# Questions 1 - 24

## Contents

# Questions 1 - 24#

## Q1 Orientation#

You go mountain biking from home and travel due north along a track for \(2\) km then north-east for another \(3\) km.

(a) Represent your journey graphically, and work out how far and in what direction you are from home as the crow flies. You may find it useful to use the cosine formula, \(c^2 = a^2 + b^2 - 2ab\cos(\alpha)\) and the law of sines, \(ab \sin(\alpha) = bc \sin(\beta) = ac \sin(\chi)\). (\(\alpha\) is the angle opposite \(a,\; \beta\) opposite \(b\) etc.).

(b) Work out the result using Python to do the arithmetic.

(c) Repeat the calculation in matrix form.

**Strategy:** Sketch the diagram, define the angles, and add the information given in the question. The diagram need not be exact but if it is then you can measure the angles and lengths to confirm your calculations. The vectors are calculated from their coordinates projected on to each axis.

## Q2 Many forces#

Six forces \(f_1\cdots f_6\), act simultaneously on a body. What force must be applied to prevent the body from moving?

**Strategy:** If a body does not move, then the resultant of all forces acting on it must be zero. The resultant force must be the equal and opposite of the six applied forces.

## Q3 Orientation#

On a windless day, an aeroplane travels at \(200\) mph to its destination \(R\) in a north-westerly direction. On another day, the wind is blowing from the west at \(50\) mph. In what direction and how fast should the plane now fly to reach its destination?

**Strategy:** Draw out the vector diagram and sum the vectors. Let O be the origin. The plane travels along the line OR over the ground with its nose pointing somewhat into the wind. To compensate for the wind, the plane thus points vectorially along the course OP which has a larger angle from the north and so is to the west of O.

## Q4 Cosine formula#

Using the triangle in figure 6, prove the cosine formula \(c^2 =a^2 +b^2 -2ab\cos(\chi)\), where \(a,b\), and \(c\) are the lengths of the vectors \(\vec A, \vec B\), and \(\vec C\) respectively.

**Strategy:** The simplest way of finding \(a^2\) etc is with a dot product.

Figure 6 Construction for cosine formula.

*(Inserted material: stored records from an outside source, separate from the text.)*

/-- 43_stack.md R164 (marked there as derived; D18): PUSH r then POP r restores every register, register 7 included, and
changes no byte of memory but the one below the old top; PUSH a then POP b copies register `a` to register `b`. -/
def Obligations.PushThenPop : Prop :=
  ∀ (s t u : State) (opA opB : Byte), s.mem.wf → s.run = .running →
    exec (.push opA) s = .next t → t.run = .running → exec (.pop opB) t = .next u → u.run = .running →
    (opA = opB → u.regs = s.regs) ∧
    (∀ a b : RegIndex, opA.toNat = a.val → opB.toNat = b.val → a ≠ spIndex → b ≠ spIndex →
      u.reg b = s.reg a ∧ ∀ j : RegIndex, j ≠ b → u.reg j = s.reg j) ∧
    (∀ addr, addr ≠ s.pushAddr.toNat → u.mem.readByte addr = s.mem.readByte addr)

/-- 44_control_transfer.md R173 (marked there as derived): a RET from any state `u` that has the stack pointer and the
return-address cell the CALL left returns to the call site plus 2 and gives the stack pointer its value before the CALL. -/
def Obligations.CallThenRet : Prop :=
  ∀ (s t u : State) (opA : Byte), s.mem.wf → s.run = .running →
    exec (.call opA) s = .next t → t.run = .running →
    u.sp = t.sp → u.memRead u.sp = t.memRead t.sp →
    exec .ret u = .next { u with pc := s.pc + 2#8, regs := u.regs.set spIndex s.sp }

/-- 41_load_print_halt.md R133 (marked there as derived): LDI then PRN of the same register emits the immediate, whatever the
registers held. -/
def Obligations.LdiThenPrnEmitsImmediate : Prop :=
  ∀ (s t u : State) (opA imm8 : Byte), s.run = .running →
    exec (.ldi opA imm8) s = .next t → t.run = .running → exec (.prn opA) t = .next u → u.run = .running →
    u.out = s.out ++ [imm8]

/-- 10_state.md R24: writing register 7 by LDI moves the stack: the next PUSH stores at the immediate less 1 (doc00 §9's own
test). -/
def Obligations.LdiOfRegister7MovesStack : Prop :=
  ∀ (s : State) (imm8 : Byte) (r : RegIndex), s.mem.wf → imm8 ≠ 0#8 → r ≠ spIndex → s.pc.toNat + 5 < 256 →
    ∃ t u, exec (.ldi 7#8 imm8) s = .next t ∧ exec (.push (BitVec.ofNat 8 r.val)) t = .next u ∧
      u.sp = imm8 - 1#8 ∧ u.memRead (imm8 - 1#8) = s.reg r

/-- 20_memory.md R66 (marked there as derived): a pushed byte is what the very next fetch of its address finds. With HLT's opcode
pushed onto the cell the PC moves to, the next step halts, whatever that cell held. -/
def Obligations.PushedByteIsFetched : Prop :=
  ∀ (s t : State) (opA : Byte) (r : RegIndex), s.mem.wf → opA.toNat = r.val → r ≠ spIndex → s.run = .running →
    s.reg r = 0b00000001#8 → exec (.push opA) s = .next t → t.run = .running → t.pc = s.pushAddr →
    step t = .next { t with run := .halted }

/-! ### Reset, boot, run, host -/

/-- 70_reset_and_hazards.md R231: the state after reset. (Registers 0 to 6 and FL by D6, log 2; 243 unaudited, log 3.) -/
def Obligations.ResetState : Prop :=
  (∀ addr, State.reset.mem.readByte addr = 0#8) ∧
  (∀ j : RegIndex, j ≠ spIndex → State.reset.reg j = 0#8) ∧
  State.reset.reg spIndex = 243#8 ∧ spIndex.val = 7 ∧
  State.reset.pc = 0#8 ∧ State.reset.fl = 0#8 ∧ State.reset.run = .running ∧
  State.reset.record = none ∧ State.reset.out = []

/-- 70_reset_and_hazards.md R236: the launch state of an image, and the end of the empty image (that clause is marked there as
derived). -/
def Obligations.LaunchState : Prop :=
  (∀ image : List Byte, image.length ≤ 256 →
    (∀ k, k < 256 → (State.launch image).mem.readByte k = image.getD k 0#8) ∧
    { State.launch image with mem := State.reset.mem } = State.reset) ∧
  raisesFault (State.launch []) (step (State.launch [])) .unknownOpcode 0#8

/-- 80_host_interface.md R261 to R263 and 70_reset_and_hazards.md R236 (D11, D22, log 25; line ends: log 15): the text of one
eight-digit literal a line for any image of at most 256 bytes boots to exactly that image's launch state. -/
def Obligations.ProgramTextBootsImage : Prop :=
  ∀ image : List Byte, image.length ≤ 256 → boot (some (programText image)) = State.launch image

/-- 80_host_interface.md R263, R264 (D22, log 25): every line has a content, which is what is left after cutting its comment and
stripping white space at both ends; a line with an empty content is skipped, a line whose content is a non-empty string of 0 and
1 with value at most 255 is that byte, fewer or more than eight digits included, and every other line is malformed. The usual
spelling of a byte has eight digits. (The model's choices: the white-space set, log 15; that a character outside ASCII passes in a
comment and makes a line malformed elsewhere, log 19, where R261 says ASCII text.) -/
def Obligations.LineParsing : Prop :=
  (∀ line, ∃ content, lineContent line content) ∧
  (∀ line content : List Char, lineContent line content →
    (content = [] → parseLine line = .blank) ∧
    (∀ v : Byte, spellsBinary content v.toNat → parseLine line = .literal v) ∧
    (content ≠ [] → (∀ v : Byte, ¬ spellsBinary content v.toNat) → parseLine line = .malformed)) ∧
  ∀ v : Byte, (binaryDigits v).length = 8 ∧ spellsBinary (binaryDigits v) v.toNat

/-- 80_host_interface.md R262 to R265 (D11, D22, log 25; the model's choices: line ends, log 15, and texts with characters
outside ASCII, log 19): every text is the text of some lines; it loads
exactly when none of them is malformed and they hold at most 256 literals, the image is then the literals' bytes in order, lines
with nothing consuming no address, and the machine is in that image's launch state. -/
def Obligations.LoaderReadsEveryLine : Prop :=
  (∀ text, ∃ lines, areLines lines ∧ textOf lines = text) ∧
  ∀ lines, areLines lines →
    ∀ image, (loadImage (some (textOf lines)) = .ok image ↔
        LineKind.malformed ∉ lines.map parseLine ∧ literalBytes (lines.map parseLine) = image ∧ image.length ≤ 256) ∧
      (loadImage (some (textOf lines)) = .ok image → boot (some (textOf lines)) = State.launch image)

/-- 80_host_interface.md R264, R265, 60_exceptions.md R216 and 70_reset_and_hazards.md R233 (D11, log 25; the model's choices:
line ends and white space, log 15, and texts with characters outside ASCII, log 19): which loads fail, and what a failed load
leaves. A
resource that cannot be opened fails with `ProgramNotFound`, every text with a malformed line and at most 256 literals with
`MalformedProgram`, every text with more than 256 literals and no malformed line with `ProgramTooLarge`, and a text with both
with one of the two, which one being open (log 16). Whatever load fails, the machine is faulted with the Loader's reason, PC 0
and no IR in the record, registers, PC, FL and output as after reset, and has no step; of memory nothing is said (log 17). -/
def Obligations.LoaderFaults : Prop :=
  failsToBoot none .programNotFound ∧
  (∀ lines, areLines lines →
    (LineKind.malformed ∈ lines.map parseLine → (literalBytes (lines.map parseLine)).length ≤ 256 →
      failsToBoot (some (textOf lines)) .malformedProgram) ∧
    (LineKind.malformed ∉ lines.map parseLine → 256 < (literalBytes (lines.map parseLine)).length →
      failsToBoot (some (textOf lines)) .programTooLarge) ∧
    (LineKind.malformed ∈ lines.map parseLine → 256 < (literalBytes (lines.map parseLine)).length →
      failsToBoot (some (textOf lines)) .malformedProgram ∨ failsToBoot (some (textOf lines)) .programTooLarge)) ∧
  ∀ (program : Option (List Char)) (reason : FaultReason), loadImage program = .error reason → failsToBoot program reason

## Q5 Triangle internal angle#

Use vectors to show that the internal angle of a triangle (\(\angle \) ACB), figure 7, whose hypotenuse is the diameter of a semicircle, is \(90^\text{o}\). The equation of a circle centred at the origin is \(x^2 + y^2 = r^2\).

**Strategy:** Let the triangle be ABC. If the angle ACB is a right angle, then the dot product of vector AC and CB is zero; it is necessary, therefore, to find these vectors with the restriction that C always lies on the circumference of the circle. Define the origin of the coordinates as the centre of the circle; O then OC, OA, OB are radii of length \(r\). Use two-dimensional vectors in the basis set \(\boldsymbol i\) and \(\boldsymbol j\) or in matrix - vector form. Find \(\vec{CA}\cdot \vec{CB}\), it is zero if they are at \(90^\text{o}\).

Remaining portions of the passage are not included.